Harry did not sleep. The night pressed in around him like a living thing- thick, breathing, watching. Fireflies drifted through the dark like wandering spirits, their glow pulsing in quiet rhythm with the forest’s heartbeat. The air smelled of damp earth, smoke, and something older than memory. He sat by the edge of the village, wand resting uselessly across his palms.

For the first time since he was eleven years old, Harry Potter felt completely unarmed. The people kept their distance. Children peeked from behind their mothers’ legs. Hunters clutched spears tipped with stone and bone. They whispered his name without knowing it, calling him the Sky-Fallen One, the man who tore the clouds open and survived. Harry stared at his wand and whispered, “Lumos.” Nothing. No spark.
No warmth.
Not even resistance. It was as if the wand had never existed. A ripple passed through the crowd. Then the ground shifted. Not violently, deliberately. From the shadows between the ancient trees, a figure stepped forward.

He was old- older than Harry had ever seen anyone be. His back was straight despite his years, his eyes sharp and deep as wells. White cloth wrapped his body, marked with symbols that seemed to move when Harry tried to focus on them. Cowries hung from his neck. A carved staff rested in his hand.
The village fell silent.
The old man stopped three paces from Harry and studied him, not with fear, not with awe, but with something far more dangerous.
Understanding.
“You are not from Orun,” the man said calmly, in flawless Yoruba.
Harry looked up slowly. “No.”
“You are not from Ilẹ̀,” the man continued. “Yet the earth does not reject you.”
Harry swallowed. “I don’t understand what’s happening.”
The old man smiled faintly. “That is because your magic listens only to you.”
He tapped his staff once against the ground.
The earth answered.
A low hum vibrated through Harry’s bones. He gasped, instinctively raising his wand - only for the staff to knock it from his hand. The wand skidded across the dirt and stopped, lifeless.
The old man’s voice hardened.
“Here,” he said, “magic does not obey.”
Harry rose to his feet. “I don’t want to fight.”
“I know,” the man replied. “That is why you will lose.”
Without another word, the Babaláwo drew a symbol in the dirt with his staff. The air thickened. Shadows stretched unnaturally long. The fireflies froze midair.
Harry felt something ancient coil around his chest.
“In this land,” the Babaláwo said, “power is not taken.
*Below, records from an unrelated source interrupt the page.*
-- ==== Sys2Proof/Laws/Exec.lean ====
section
/-! SUPPORT. What `exec` answers on each command: the one operation it runs, on the state at the command's moment. -/

namespace Sys2Proof.Machine

theorem exec_fullReset (after : Nat) (s : State) :
    exec (.fullReset after) s = .next { State.reset with pins := s.pins, pending := s.pending } := rfl

theorem exec_startUp (after : Nat) (straps : StationNumber) (s : State) :
    exec (.startUp after straps) s = .next ((s.advance after).startUp straps) := rfl

theorem exec_readAttemptFail (after : Nat) (s : State) :
    exec (.readAttemptFail after) s = .next (s.advance after).readFails := rfl

theorem exec_retryWaitEnd (after : Nat) (s : State) :
    exec (.retryWaitEnd after) s = .next (s.advance after).retryEnds := rfl

theorem exec_readAttemptComplete (after : Nat) (image : List Byte) (s : State) :
    exec (.readAttemptComplete after image) s = .next ((s.advance after).readCompletes image) := rfl

theorem exec_startupIdleGap (after : Nat) (s : State) :
    exec (.startupIdleGap after) s = .next (s.advance after).listen := rfl

theorem exec_secondsTick (after : Nat) (s : State) :
    exec (.secondsTick after) s = .next (s.advance after).tick := rfl

theorem exec_noticeExpiry (after : Nat) (s : State) :
    exec (.noticeExpiry after) s = .next (s.advance after).expireCache := rfl

theorem exec_rampEnd (after : Nat) (side : Side) (level : Byte) (s : State) :
    exec (.rampEnd after side level) s = .next ((s.advance after).rampEnds side level) := rfl

theorem exec_liveLimit (after : Nat) (side : Side) (s : State) :
    exec (.liveLimit after side) s = .next ((s.advance after).liveEnds side) := rfl

theorem exec_driveLoss (after : Nat) (side : Side) (coil : CoilNumber) (s : State) :
    exec (.driveLoss after side coil) s = .next ((s.advance after).driveLost side coil) := rfl

theorem exec_drainEnd (after : Nat) (side : Side) (coil : CoilNumber) (s : State) :
    exec (.drainEnd after side coil) s = .next ((s.advance after).drainEnds side coil) := rfl

theorem exec_cutWaitEnd (after : Nat) (side : Side) (s : State) :
    exec (.cutWaitEnd after side) s = .next ((s.advance after).cutWaitEnds side) := rfl

theorem exec_retestEnd (after : Nat) (side : Side) (coil : CoilNumber) (s : State) :
    exec (.retestEnd after side coil) s = .next ((s.advance after).retestEnds side coil) := rfl

theorem exec_claimWaitEnd (after : Nat) (side : Side) (s : State) :
    exec (.claimWaitEnd after side) s = .next ((s.advance after).claimWaitEnds side) := rfl

theorem exec_claimHoldTimerEnd (after : Nat) (side : Side) (s : State) :
    exec (.claimHoldTimerEnd after side) s = .next ((s.advance after).holdTimerEnds side) := rfl

theorem exec_restTimerEnd (after : Nat) (side : Side) (s : State) :
    exec (.restTimerEnd after side) s = .next ((s.advance after).restEnds side) := rfl

theorem exec_heardClaim (after : Nat) (sender : Address) (lane : Byte) (s : State) :
    exec (.heardClaim after sender lane) s =
      .next ((s.advance after).takeFrame sender (.claimBody lane)
        (fun _ t => t.toPartner sender lane State.partnerClaim) ignored) := rfl

theorem exec_heardDefer (after : Nat) (sender : Address) (body : DeferBody) (s : State) :
    exec (.heardDefer after sender body) s =
      .next ((s.advance after).takeFrame sender (.deferBody body)
        (fun _ t => t.toPartner sender body.lane fun u sd => u.partnerDefer sd body.hold.toNat) ignored) := rfl

theorem exec_heardRelease (after : Nat) (sender : Address) (lane : Byte) (s : State) :
    exec (.heardRelease after sender lane) s =
      .next ((s.advance after).takeFrame sender (.releaseBody lane)
        (fun _ t => t.toPartner sender lane State.partnerRelease) ignored) := rfl

theorem exec_gapEnd (after : Nat) (side : Side) (s : State) :
    exec (.gapEnd after side) s = .next ((s.advance after).gapEnds side) := rfl

theorem exec_slotEnd (after : Nat) (side : Side) (outcome : SlotOutcome) (s : State) :
    exec (.slotEnd after side outcome) s = .next ((s.advance after).slotEnds side outcome) := rfl

theorem exec_dozeTimerEnd (after : Nat) (side : Side) (s : State) :
    exec (.dozeTimerEnd after side) s = .next ((s.advance after).dozes side) := rfl

theorem exec_beamInputChange (after : Nat) (side : Side) (beam : Beam) (broken : Bool) (s : State) :
    exec (.beamInputChange after side beam broken) s = .next ((s.advance after).beamChanges side beam broken) := rfl

theorem exec_beamDebounceEnd (after : Nat) (side : Side) (beam : Beam) (s : State) :
    exec (.beamDebounceEnd after side beam) s = .next ((s.advance after).beamSettles side beam) := rfl

theorem exec_attemptStart (after : Nat) (s : State) :
    exec (.attemptStart after) s = .next (s.advance after).attemptStarts := rfl

theorem exec_contentionLost (after : Nat) (s : State) :
    exec (.contentionLost after) s = .next (s.advance after).contentionLost := rfl

theorem exec_transmitComplete (after : Nat) (s : State) :
    exec (.transmitComplete after) s = .next (s.advance after).transmitCompletes := rfl

theorem exec_badFrame (after : Nat) (raw : RawFrame) (s : State) :
    exec (.badFrame after raw) s = .next ((s.advance after).badFrameEnds raw) := rfl

theorem exec_heardSight (after : Nat) (sender : Address) (body : SightBody) (s : State) :
    exec (.heardSight after sender body) s =
      .next ((s.advance after).takeFrame sender (.sightBody body)
        (fun stamp t => t.heardSight sender.toNat stamp body) ignored) := rfl

theorem exec_heardJoin (after : Nat) (sender : Address) (body : JoinBody) (s : State) :
    exec (.heardJoin after sender body) s =
      .next ((s.advance after).takeFrame sender (.joinBody body)
        (fun stamp t => t.heardJoin sender.toNat stamp body) ignored) := rfl

theorem exec_heardDecide (after : Nat) (sender : Address) (body : DecideBody) (s : State) :
    exec (.heardDecide after sender body) s =
      .next ((s.advance after).takeFrame sender (.decideBody body) (fun _ t => t.takeDecide body) ignored) := rfl

theorem exec_heardQuery (after : Nat) (sender : Address) (body : QueryBody) (s : State) :
    exec (.heardQuery after sender body) s =
      .next ((s.advance after).takeFrame sender (.queryBody body) (fun _ t => t) ignored) := rfl

theorem exec_heardReport (after : Nat) (sender : Address) (body : ReportBody) (s : State) :
    exec (.heardReport after sender body) s =
      .next ((s.advance after).takeFrame sender (.reportBody body) (fun _ t => t) ignored) := rfl

theorem exec_solePatienceEnd (after : Nat) (item : Item) (s : State) :
    exec (.solePatienceEnd after item) s = .next ((s.advance after).soleExpires item) := rfl

theorem exec_patienceTimerEnd (after : Nat) (item : Item) (s : State) :
    exec (.patienceTimerEnd after item) s = .next ((s.advance after).patienceEnds item) := rfl

theorem exec_directoryExpiry (after : Nat) (item : Item) (s : State) :
    exec (.directoryExpiry after item) s = .next ((s.advance after).directoryExpires item) := rfl

theorem exec_closeHoldEnd (after : Nat) (item : Item) (s : State) :
    exec (.closeHoldEnd after item) s = .next ((s.advance after).closeExpires item) := rfl

theorem exec_heardIssue (after : Nat) (sender : Address) (items : List Item) (s : State) :
    exec (.heardIssue after sender items) s =
      .next ((s.advance after).takeFrame sender (.issueBody items) (fun _ t => t.takeNotices .issued items) ignored) := rfl

theorem exec_heardReturn (after : Nat) (sender : Address) (items : List Item) (s : State) :
    exec (.heardReturn after sender items) s =
      .next ((s.advance after).takeFrame sender (.returnBody items) (fun _ t => t.takeNotices .returned items) ignored) := rfl

theorem exec_heardAnswer (after : Nat) (sender : Address) (body : AnswerBody) (s : State) :
    exec (.heardAnswer after sender body) s =
      .next ((s.advance after).takeFrame sender (.answerBody body)
        (fun _ t => if body.receiver.toNat = t.number then t.takeAnswer body else t) ignored) := rfl

theorem exec_quietTimerEnd (after : Nat) (item : Item) (s : State) :
    exec (.quietTimerEnd after item) s = .next ((s.advance after).quietEnds item) := rfl

theorem exec_dwellReached (after : Nat) (item : Item) (s : State) :
    exec (.dwellReached after item) s = .next ((s.advance after).dwellReached item) := rfl

theorem exec_holdTimerEnd (after : Nat) (item : Item) (s : State) :
    exec (.holdTimerEnd after item) s = .next ((s.advance after).holdEnds item) := rfl

theorem exec_hallLevelInputChange (after : Nat) (value : BitVec 2) (s : State) :
    exec (.hallLevelInputChange after value) s = .next ((s.advance after).hallChanges value) := rfl

theorem exec_hallLevelDebounceEnd (after : Nat) (s : State) :
    exec (.hallLevelDebounceEnd after) s = .next (s.advance after).hallSettles := rfl

theorem exec_lampHoldEnd (after : Nat) (side : Side) (s : State) :
    exec (.lampHoldEnd after side) s = .next ((s.advance after).lampHoldEnds side) := rfl

theorem exec_holderExpiry (after : Nat) (side : Side) (item : Item) (s : State) :
    exec (.holderExpiry after side item) s = .next ((s.advance after).holderExpires side item) := rfl

theorem exec_flashPhaseEnd (after : Nat) (side : Side) (s : State) :
    exec (.flashPhaseEnd after side) s = .next ((s.advance after).flashEnds side) := rfl

theorem exec_cadenceTimerEnd (after : Nat) (s : State) :
    exec (.cadenceTimerEnd after) s = .next (s.advance after).cadenceEnds := rfl

theorem exec_heardPoll (after : Nat) (sender : Address) (body : PollBody) (s : State) :
    exec (.heardPoll after sender body) s =
      .next ((s.advance after).takeFrame sender (.pollBody body)
        (fun _ t => if t.polled body.target then t.takePoll body.clear else t) fun t => t.pollInFault sender body) := rfl

theorem exec_heardClearHall (after : Nat) (sender : Address) (s : State) :
    exec (.heardClearHall after sender) s =
      .next ((s.advance after).takeFrame sender .clearHallBody (fun _ t => t.hallClear) ignored) := rfl

theorem exec_sofStamp (after : Nat) (s : State) :
    exec (.sofStamp after) s = .next (s.advance after).frameBegins := rfl

end Sys2Proof.Machine
end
It is granted.”
He clapped once.
The ground split.
From the earth rose a figure made of red clay and roots - its eyes glowing like buried embers. It took one step toward Harry, and the weight of it pressed down on him like a mountain.
Harry reacted on instinct.
“Expelliarmus!”

The spell left his lips ,
And vanished.
The clay spirit roared and charged.
Harry dodged, rolling across the dirt, heart hammering. Panic surged. He tried another spell. Then another.
Nothing.
The spirit slammed its fist into the ground, sending a shockwave through the village. Harry was thrown backward, crashing into a tree. Pain exploded through his ribs.
“Stop!” Harry shouted. “You’ll kill me!”

The Babaláwo’s voice cut through the chaos.
“No,” he said. “If you die, the earth will reject your body.”
Harry coughed, forcing himself upright. “Why are you doing this?”
The old man’s eyes burned.
“Because you fell from a broken destiny,” he said. “And broken destinies poison the land.”
The spirit raised its arm again.
Harry closed his eyes.
Not in surrender,
But in listening.
For the first time since arriving, he stopped trying to command magic.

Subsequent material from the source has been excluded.